ACTION ITEM: Check each line of the data below for the word "popVal", then extract the ones that have it.

Collected data:
=======
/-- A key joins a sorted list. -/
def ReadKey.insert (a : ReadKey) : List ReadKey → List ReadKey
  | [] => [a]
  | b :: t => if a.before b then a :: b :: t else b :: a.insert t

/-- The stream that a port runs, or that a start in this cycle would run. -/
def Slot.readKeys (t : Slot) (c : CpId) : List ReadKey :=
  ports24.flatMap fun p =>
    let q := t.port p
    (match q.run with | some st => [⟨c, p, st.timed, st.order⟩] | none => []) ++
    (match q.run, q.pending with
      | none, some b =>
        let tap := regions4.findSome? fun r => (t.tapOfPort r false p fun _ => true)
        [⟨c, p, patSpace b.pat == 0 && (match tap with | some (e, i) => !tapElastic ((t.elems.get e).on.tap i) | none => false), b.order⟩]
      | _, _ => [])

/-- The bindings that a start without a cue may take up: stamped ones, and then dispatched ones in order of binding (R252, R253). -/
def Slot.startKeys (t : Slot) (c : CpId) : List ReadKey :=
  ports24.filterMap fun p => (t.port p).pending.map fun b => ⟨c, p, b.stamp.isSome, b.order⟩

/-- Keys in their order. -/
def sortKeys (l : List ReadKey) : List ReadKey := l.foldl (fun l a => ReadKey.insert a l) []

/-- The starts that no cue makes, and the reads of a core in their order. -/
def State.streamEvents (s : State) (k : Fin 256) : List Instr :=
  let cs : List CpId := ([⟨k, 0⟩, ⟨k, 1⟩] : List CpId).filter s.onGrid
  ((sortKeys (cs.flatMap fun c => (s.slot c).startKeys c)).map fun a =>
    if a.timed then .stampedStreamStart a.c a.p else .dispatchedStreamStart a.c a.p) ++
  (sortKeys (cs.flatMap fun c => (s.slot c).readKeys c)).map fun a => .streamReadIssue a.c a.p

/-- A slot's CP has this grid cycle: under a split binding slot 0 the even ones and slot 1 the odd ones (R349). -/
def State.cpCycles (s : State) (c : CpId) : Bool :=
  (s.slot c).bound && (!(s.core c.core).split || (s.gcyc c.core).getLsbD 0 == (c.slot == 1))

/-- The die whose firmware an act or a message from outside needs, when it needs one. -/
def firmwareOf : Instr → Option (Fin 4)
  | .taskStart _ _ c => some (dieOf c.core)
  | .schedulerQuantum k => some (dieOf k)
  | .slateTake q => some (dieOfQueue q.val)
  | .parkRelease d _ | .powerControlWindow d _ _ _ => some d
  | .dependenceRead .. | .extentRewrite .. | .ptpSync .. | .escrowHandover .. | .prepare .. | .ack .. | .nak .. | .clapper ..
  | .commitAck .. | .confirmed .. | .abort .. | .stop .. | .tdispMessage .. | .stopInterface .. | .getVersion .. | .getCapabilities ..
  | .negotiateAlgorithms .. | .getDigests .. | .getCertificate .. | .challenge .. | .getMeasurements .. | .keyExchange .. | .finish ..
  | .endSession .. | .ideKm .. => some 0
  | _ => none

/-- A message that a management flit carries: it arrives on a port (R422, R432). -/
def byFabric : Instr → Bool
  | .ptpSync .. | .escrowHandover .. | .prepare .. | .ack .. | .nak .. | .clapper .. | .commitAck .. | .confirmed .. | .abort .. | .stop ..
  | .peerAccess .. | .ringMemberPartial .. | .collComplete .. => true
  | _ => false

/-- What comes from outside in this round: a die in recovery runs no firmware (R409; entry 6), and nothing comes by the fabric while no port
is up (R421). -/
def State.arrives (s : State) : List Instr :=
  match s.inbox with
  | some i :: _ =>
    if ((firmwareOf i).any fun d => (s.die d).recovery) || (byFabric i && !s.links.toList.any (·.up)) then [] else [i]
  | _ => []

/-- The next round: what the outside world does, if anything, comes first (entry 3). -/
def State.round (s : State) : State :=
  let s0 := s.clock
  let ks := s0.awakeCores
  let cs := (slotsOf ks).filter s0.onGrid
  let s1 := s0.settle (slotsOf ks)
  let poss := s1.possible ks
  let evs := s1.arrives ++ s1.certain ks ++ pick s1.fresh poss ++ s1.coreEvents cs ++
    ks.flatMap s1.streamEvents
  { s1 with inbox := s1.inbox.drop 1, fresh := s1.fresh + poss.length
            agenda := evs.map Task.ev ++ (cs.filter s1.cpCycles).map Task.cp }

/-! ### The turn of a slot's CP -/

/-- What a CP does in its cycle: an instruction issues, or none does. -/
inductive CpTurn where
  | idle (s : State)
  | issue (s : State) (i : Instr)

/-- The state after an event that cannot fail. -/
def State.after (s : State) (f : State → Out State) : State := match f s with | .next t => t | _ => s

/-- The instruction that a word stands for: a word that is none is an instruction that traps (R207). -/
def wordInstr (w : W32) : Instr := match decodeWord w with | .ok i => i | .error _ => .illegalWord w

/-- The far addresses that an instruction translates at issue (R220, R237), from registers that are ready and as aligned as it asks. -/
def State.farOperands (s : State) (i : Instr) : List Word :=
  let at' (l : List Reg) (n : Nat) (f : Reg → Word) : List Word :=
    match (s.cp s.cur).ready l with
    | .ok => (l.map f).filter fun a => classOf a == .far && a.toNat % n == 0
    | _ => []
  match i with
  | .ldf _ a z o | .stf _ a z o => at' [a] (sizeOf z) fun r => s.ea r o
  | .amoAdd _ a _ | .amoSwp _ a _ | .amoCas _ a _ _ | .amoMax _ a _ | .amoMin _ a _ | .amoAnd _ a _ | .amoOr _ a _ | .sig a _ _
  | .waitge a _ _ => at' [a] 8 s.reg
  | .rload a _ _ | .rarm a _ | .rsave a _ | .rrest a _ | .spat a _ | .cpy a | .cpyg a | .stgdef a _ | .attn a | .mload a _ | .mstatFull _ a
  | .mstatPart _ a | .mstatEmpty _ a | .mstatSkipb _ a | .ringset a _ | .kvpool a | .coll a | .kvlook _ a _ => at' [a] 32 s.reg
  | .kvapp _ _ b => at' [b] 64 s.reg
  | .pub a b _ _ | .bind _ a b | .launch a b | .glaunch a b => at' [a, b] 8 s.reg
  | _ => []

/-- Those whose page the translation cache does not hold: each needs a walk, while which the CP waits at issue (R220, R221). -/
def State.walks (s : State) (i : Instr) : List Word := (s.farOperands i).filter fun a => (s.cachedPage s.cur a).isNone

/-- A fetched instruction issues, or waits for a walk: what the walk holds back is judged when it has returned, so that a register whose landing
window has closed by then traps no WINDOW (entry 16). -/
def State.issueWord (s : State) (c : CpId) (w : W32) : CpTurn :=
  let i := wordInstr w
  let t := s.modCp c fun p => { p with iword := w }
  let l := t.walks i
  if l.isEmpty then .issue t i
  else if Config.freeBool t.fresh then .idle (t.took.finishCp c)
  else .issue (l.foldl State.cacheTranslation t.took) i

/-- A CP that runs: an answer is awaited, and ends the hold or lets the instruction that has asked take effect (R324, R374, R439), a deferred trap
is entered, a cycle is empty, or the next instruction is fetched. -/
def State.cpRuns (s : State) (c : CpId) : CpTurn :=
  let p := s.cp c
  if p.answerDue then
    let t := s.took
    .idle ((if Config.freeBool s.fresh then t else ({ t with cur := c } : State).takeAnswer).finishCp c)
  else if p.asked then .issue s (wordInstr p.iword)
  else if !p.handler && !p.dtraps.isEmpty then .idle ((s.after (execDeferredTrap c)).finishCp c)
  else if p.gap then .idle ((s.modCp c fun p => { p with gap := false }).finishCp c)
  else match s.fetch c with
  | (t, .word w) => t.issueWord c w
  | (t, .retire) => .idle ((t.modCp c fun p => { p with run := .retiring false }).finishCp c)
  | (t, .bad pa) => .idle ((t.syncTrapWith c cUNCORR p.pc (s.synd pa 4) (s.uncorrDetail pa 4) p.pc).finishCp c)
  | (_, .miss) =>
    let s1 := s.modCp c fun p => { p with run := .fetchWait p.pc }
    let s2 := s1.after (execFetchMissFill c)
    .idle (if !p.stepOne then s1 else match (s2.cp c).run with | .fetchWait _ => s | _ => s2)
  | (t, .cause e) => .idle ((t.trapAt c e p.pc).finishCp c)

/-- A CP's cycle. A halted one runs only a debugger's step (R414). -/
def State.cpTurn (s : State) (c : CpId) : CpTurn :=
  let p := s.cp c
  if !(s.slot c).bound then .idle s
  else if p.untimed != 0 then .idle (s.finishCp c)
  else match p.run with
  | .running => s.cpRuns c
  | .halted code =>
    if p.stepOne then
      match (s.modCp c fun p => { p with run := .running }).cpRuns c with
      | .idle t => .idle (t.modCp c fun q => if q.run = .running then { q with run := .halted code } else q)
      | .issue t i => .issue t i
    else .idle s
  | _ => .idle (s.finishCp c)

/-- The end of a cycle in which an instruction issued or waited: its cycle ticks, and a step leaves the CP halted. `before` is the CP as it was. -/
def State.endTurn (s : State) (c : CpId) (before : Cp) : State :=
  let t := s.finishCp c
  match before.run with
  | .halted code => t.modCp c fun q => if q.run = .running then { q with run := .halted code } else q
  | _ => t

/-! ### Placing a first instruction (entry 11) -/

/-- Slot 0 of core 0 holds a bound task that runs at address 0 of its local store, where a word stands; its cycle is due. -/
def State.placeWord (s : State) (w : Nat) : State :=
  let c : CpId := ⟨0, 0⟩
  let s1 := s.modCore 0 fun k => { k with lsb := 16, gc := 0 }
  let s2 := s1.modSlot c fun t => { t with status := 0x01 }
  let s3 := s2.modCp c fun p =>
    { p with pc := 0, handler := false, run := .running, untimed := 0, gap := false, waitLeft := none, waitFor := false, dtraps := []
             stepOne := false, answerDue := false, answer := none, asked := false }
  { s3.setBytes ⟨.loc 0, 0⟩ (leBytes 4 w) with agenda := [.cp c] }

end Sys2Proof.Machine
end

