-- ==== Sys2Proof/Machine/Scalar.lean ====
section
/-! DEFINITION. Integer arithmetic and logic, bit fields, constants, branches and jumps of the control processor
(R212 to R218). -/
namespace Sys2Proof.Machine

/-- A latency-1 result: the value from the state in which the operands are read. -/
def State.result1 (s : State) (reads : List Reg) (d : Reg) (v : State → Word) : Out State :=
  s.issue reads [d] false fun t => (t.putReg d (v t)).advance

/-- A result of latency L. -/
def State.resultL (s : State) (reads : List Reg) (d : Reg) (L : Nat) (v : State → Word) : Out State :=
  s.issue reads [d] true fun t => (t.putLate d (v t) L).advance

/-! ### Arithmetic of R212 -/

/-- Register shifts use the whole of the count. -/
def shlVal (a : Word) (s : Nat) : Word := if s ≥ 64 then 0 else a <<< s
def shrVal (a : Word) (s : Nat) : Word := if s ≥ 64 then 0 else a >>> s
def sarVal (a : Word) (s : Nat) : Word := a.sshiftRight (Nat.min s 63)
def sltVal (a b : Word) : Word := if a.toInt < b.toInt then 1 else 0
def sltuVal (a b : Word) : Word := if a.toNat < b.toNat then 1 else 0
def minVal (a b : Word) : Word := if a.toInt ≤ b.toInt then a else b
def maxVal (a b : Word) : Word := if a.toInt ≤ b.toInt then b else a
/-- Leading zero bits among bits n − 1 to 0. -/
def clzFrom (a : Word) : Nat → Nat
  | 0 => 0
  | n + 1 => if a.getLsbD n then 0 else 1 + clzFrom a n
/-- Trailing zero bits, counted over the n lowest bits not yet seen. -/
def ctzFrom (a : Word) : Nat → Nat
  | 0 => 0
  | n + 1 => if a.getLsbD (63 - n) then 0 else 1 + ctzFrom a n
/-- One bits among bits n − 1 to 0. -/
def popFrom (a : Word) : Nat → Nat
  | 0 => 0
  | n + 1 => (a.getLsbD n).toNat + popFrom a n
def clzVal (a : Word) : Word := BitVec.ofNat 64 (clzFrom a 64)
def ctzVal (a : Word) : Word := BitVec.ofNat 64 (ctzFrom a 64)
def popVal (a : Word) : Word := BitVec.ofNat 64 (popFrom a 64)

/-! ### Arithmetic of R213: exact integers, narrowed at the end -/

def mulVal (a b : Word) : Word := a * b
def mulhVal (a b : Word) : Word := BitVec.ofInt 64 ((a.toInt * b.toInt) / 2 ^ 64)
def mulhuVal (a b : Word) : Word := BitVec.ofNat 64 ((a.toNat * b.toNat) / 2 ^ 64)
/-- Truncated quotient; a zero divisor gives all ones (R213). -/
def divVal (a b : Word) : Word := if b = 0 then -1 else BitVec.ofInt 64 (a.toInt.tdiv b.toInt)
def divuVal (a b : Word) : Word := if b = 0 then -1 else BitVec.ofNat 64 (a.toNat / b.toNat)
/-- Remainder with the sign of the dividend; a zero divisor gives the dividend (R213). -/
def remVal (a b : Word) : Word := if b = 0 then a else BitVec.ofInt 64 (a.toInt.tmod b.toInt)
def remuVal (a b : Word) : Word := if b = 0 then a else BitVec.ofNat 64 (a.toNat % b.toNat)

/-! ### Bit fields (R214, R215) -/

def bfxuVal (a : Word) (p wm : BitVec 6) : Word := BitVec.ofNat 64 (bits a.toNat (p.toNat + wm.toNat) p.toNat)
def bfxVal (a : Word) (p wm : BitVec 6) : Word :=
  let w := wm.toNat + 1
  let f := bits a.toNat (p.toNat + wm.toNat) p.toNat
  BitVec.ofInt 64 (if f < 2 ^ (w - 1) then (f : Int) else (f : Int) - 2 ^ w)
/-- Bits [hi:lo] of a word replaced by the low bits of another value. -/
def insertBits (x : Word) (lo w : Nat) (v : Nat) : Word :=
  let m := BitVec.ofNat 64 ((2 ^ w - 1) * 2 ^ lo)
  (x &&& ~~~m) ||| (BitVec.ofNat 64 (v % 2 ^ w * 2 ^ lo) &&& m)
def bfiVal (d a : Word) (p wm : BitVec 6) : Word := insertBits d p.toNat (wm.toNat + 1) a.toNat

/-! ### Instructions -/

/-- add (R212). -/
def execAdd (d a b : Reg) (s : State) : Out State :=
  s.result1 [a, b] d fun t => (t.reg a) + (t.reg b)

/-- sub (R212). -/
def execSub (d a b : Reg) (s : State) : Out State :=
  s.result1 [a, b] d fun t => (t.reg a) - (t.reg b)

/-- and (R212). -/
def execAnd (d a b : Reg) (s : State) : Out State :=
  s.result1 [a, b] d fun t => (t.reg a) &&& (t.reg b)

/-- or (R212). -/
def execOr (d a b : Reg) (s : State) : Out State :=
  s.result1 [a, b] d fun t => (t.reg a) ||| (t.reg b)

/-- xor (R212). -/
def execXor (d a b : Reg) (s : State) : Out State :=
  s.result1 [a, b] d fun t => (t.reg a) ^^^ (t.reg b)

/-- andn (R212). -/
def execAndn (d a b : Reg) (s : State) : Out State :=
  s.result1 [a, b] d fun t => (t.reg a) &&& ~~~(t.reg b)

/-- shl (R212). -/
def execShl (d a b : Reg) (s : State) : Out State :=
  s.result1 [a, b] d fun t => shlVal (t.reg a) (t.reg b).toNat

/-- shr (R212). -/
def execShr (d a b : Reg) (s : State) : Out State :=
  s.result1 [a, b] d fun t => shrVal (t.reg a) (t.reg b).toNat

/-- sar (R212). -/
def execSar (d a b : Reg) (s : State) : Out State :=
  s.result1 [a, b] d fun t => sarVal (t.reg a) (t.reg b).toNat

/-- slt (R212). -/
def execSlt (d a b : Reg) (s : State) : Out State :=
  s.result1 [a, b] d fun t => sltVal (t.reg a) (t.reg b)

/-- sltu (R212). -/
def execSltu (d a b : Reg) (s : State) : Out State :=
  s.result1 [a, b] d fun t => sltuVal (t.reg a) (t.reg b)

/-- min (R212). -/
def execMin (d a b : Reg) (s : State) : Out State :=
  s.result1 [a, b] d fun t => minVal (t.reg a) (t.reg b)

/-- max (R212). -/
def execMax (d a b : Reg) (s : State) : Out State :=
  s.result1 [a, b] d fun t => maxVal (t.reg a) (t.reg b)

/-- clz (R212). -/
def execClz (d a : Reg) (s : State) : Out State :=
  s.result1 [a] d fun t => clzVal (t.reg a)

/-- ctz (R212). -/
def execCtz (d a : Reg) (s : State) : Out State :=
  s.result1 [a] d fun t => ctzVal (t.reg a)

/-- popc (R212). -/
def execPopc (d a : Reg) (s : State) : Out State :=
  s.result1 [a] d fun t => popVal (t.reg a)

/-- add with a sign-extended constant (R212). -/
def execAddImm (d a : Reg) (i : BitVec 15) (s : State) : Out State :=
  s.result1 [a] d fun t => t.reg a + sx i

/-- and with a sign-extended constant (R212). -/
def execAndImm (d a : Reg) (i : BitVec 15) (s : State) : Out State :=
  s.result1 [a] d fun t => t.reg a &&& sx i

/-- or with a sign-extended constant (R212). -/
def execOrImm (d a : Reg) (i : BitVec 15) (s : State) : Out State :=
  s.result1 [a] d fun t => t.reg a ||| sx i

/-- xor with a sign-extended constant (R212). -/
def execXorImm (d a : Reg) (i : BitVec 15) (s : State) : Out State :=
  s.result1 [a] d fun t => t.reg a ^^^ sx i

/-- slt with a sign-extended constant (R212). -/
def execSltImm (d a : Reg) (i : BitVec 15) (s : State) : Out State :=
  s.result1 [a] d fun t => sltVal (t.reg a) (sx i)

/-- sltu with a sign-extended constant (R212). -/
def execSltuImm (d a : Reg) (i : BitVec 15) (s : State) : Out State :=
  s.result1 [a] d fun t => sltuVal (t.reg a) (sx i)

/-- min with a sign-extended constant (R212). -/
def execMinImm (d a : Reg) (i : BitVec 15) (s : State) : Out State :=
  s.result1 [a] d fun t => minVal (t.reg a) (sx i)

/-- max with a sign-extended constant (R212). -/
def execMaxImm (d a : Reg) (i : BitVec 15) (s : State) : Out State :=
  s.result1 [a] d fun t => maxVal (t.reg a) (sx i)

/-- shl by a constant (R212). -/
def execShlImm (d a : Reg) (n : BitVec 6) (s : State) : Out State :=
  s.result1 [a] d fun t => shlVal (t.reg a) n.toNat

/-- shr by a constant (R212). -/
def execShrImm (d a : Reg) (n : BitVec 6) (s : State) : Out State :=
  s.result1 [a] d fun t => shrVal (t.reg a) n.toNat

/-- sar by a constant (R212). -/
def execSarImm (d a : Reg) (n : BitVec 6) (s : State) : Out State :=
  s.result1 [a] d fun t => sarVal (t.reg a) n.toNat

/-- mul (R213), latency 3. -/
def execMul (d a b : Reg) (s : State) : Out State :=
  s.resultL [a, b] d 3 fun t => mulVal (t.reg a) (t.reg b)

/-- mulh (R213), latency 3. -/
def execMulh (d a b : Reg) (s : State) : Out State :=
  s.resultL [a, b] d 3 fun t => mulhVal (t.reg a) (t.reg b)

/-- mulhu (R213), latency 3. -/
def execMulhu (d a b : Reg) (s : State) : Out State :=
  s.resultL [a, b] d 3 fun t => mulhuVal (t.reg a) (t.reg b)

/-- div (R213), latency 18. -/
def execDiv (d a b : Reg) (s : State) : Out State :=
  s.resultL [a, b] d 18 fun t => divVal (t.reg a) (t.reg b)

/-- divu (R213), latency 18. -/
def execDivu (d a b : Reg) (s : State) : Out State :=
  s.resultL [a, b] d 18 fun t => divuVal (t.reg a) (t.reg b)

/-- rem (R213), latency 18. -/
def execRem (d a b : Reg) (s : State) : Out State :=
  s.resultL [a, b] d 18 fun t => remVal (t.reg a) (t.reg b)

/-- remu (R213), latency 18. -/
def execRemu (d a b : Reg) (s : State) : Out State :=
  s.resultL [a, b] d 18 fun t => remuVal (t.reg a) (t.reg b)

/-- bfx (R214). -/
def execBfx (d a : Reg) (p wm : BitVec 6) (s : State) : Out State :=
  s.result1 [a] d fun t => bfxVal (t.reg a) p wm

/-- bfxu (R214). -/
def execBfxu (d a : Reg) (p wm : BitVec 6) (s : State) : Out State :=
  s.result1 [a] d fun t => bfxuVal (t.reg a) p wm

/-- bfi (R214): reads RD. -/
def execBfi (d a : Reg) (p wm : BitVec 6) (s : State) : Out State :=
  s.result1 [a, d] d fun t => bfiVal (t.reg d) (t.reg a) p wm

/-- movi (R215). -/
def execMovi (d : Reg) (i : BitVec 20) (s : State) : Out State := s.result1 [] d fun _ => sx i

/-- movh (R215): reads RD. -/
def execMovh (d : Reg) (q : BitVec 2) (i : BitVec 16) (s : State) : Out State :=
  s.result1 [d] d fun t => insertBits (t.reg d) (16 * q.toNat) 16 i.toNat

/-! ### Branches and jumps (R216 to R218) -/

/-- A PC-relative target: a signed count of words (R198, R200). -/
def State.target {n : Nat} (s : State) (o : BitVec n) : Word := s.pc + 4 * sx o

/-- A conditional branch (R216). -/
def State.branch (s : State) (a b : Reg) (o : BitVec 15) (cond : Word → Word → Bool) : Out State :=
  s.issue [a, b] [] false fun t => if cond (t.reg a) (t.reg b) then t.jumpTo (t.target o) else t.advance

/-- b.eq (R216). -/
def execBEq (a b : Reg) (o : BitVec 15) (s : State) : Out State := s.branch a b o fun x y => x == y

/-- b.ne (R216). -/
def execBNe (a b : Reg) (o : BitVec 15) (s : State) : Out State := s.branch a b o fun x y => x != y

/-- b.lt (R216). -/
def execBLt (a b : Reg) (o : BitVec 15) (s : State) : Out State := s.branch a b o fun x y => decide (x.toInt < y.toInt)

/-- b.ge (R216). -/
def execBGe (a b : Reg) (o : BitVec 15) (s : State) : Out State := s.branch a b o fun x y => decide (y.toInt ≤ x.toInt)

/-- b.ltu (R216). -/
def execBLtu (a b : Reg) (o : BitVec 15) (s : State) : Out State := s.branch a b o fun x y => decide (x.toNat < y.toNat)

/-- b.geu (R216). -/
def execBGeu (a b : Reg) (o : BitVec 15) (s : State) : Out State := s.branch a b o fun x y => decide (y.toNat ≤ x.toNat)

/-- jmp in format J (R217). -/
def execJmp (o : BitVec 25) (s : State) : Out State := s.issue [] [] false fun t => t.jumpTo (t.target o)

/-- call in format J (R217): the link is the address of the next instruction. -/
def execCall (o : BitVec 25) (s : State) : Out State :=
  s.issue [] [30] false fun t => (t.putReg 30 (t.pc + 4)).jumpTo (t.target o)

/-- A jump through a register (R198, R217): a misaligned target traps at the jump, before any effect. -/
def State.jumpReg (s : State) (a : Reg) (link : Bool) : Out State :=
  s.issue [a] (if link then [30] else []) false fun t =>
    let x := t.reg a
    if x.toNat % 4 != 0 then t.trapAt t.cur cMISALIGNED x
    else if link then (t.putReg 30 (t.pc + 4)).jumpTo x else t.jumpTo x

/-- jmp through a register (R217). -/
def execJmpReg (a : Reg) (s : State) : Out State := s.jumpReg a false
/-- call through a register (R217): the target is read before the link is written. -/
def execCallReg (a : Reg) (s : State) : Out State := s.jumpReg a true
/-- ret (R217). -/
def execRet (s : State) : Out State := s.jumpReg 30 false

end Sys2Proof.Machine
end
=======
TASK OUTPUT:
def popVal (a : Word) : Word := BitVec.ofNat 64 (popFrom a 64)
  s.result1 [a] d fun t => popVal (t.reg a)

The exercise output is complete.